Resources You May Like to Guide Your Journaling

This journal will offer you, your family and your senior loved one a way to connect, record family memories that can be shared with generations to come and give a new respect for the lives they lived.  Some of their answers may surprise you!

We would love to hear about your experiences with journaling family memories; please share with all of us.

5 Responses to Journal Your Senior Loved One’s Memories

  1. Barry, my parents are both gone. I had/have a lousy memory and I so wish I’d done a video journal or any kind of journal about their history. Frankly, my family isn’t all that interesting, but I’d still like to have preserved some of those memories.

    Great post. I hope others PAY ATTENTION!

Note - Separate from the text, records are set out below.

theorem execDebugModuleRequest_keeps {n : Fin 16} {q : Sys2Proof.DmRequest} {s : Sys2Proof.Machine.State} :
    ResKeeps tgtNext 79228162495817716630776971263 s (execDebugModuleRequest n q s) := by
  unfold execDebugModuleRequest
  refine ResKeeps.some rfl ?_
  refine Keeps.ite ?_ ?_
  · exact Keeps.refl _ _
  · split
    · refine Keeps.ite ?_ ?_
      · exact Keeps.refl _ _
      · split
        · refine Keeps.step ?_ State.modCore_keeps rfl
          exact Keeps.refl _ _
        · refine Keeps.step ?_ State.bwDebug_keeps rfl
          refine Keeps.step ?_ State.modCore_keeps rfl
          exact Keeps.refl _ _
    · refine Keeps.ite ?_ ?_
      · refine Keeps.step ?_ State.bwResume_keeps rfl
        exact Keeps.refl _ _
      · exact Keeps.refl _ _
    · refine Keeps.ite ?_ ?_
      · refine Keeps.step ?_ State.dmStep_keeps rfl
        exact Keeps.refl _ _
      · exact Keeps.refl _ _
    · refine Keeps.ite ?_ ?_
      · refine Keeps.mkUpd ?_ ⟨Or.inr rfl, rfl, Or.inr rfl, Or.inr rfl, Or.inr rfl, Or.inr rfl, Or.inr rfl,
          Or.inr rfl, Or.inr rfl, Or.inr rfl, Or.inr rfl, Or.inr rfl, Or.inr rfl, Or.inr rfl, Or.inr rfl, Or.inr
          rfl, Or.inr rfl, Or.inr rfl, Or.inr rfl, Or.inr rfl, Or.inr rfl, Or.inr rfl, Or.inr rfl, Or.inr rfl,
          Or.inr rfl, Or.inr rfl, Or.inr rfl, Or.inr rfl, Or.inr rfl, Or.inr rfl, Or.inr rfl, Or.inr rfl, Or.inr
          rfl, Or.inr rfl, Or.inl rfl, Or.inr rfl, Or.inr rfl, Or.inr rfl, Or.inr rfl, Or.inr rfl, Or.inr rfl,
          Or.inr rfl, Or.inr rfl, Or.inr rfl, Or.inr rfl, Or.inr rfl, Nat.le_refl _, trivial, fun w => w, fun w =>
          w, fun w => w, fun w => w, fun w => w, fun w => w, fun w => w, fun w => w, fun w => w, fun w => w, fun w
          => w, fun w => w, fun w => w⟩
        exact Keeps.refl _ _
      · exact Keeps.refl _ _
    · refine Keeps.ite ?_ ?_
      · refine Keeps.step ?_ State.dmWrite_keeps rfl
        exact Keeps.refl _ _
      · exact Keeps.refl _ _

end Sys2Proof.Machine
end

    Can’t wait to have you as a guest co-host on #DadChat!

    • Bruce,
      We are glad you liked the latest post! So many people wish they had taken the time to gather family history either through a journal, letters, videos or any way that works best for them. I hope it does inspire others to start reminiscing before it is too late. I have some information but wished I had known what to ask to get even more information too! Thank you again for your thoughtful comments!

  2. Interesting post and thanks for resources.

    It was my interest in my grandmother’s life history that inspired me to start writing.

    We grew close and became friends when I had children myself and she mentioned that she worked in service (English country house like Downton Abbey) when she left home at fifteen for work. This was where she met her husband who was the gardener.

    I found out the house was/is owned by National Trust (charity) and took her for a visit. It was moving and fascinating and had to be written up. She was able to tell the Trust details about the house they didn’t know and they keep my memoir of our visit in their archive.

    Later, a friend of hers found a picture of herself in scullery maid uniform in a book on country houses. Very rewarding for all but I learned a lot of family history and the writing keeps it there for my family.

    I think getting the info (in your questions) down is particularly useful for women as info in family trees favour men. Eg it wasn’t until I was 30 ish that I fouhd out my grandmother’s maiden name.

    • Wendy,
      Thank you for sharing such a wonderful story! When we begin a dialogue with our parents and grandparents, we never know where the story will take us! It is so rewarding to learn about our family members and share their memories! I am glad that you had the opportunity to relive with her so many fabulous memories! For others, I hope that a post like ours will inspire them to begin a journal before it is too late. Thank you for inspiring others! I hope you check in often for other posts!

  3. For the past four years (since retiring) I’ve been offering presentations to senior groups on “The Love, Lure, and Lore of The Clothesline,” in which I evoke memories of days gone by when laundry was always dried outdoors on the clothesline. I’ve been a collector of all things related to the clothesline — antique laundry implements, representations of clothes blowing in the breeze in art, objects of art, photography, film, literature, history — you name it. I bring along some of my collection and share stories of the days when life revolved around the clothesline. It’s been great fun and very rewarding. I live in the Ann Arbor, Michigan area.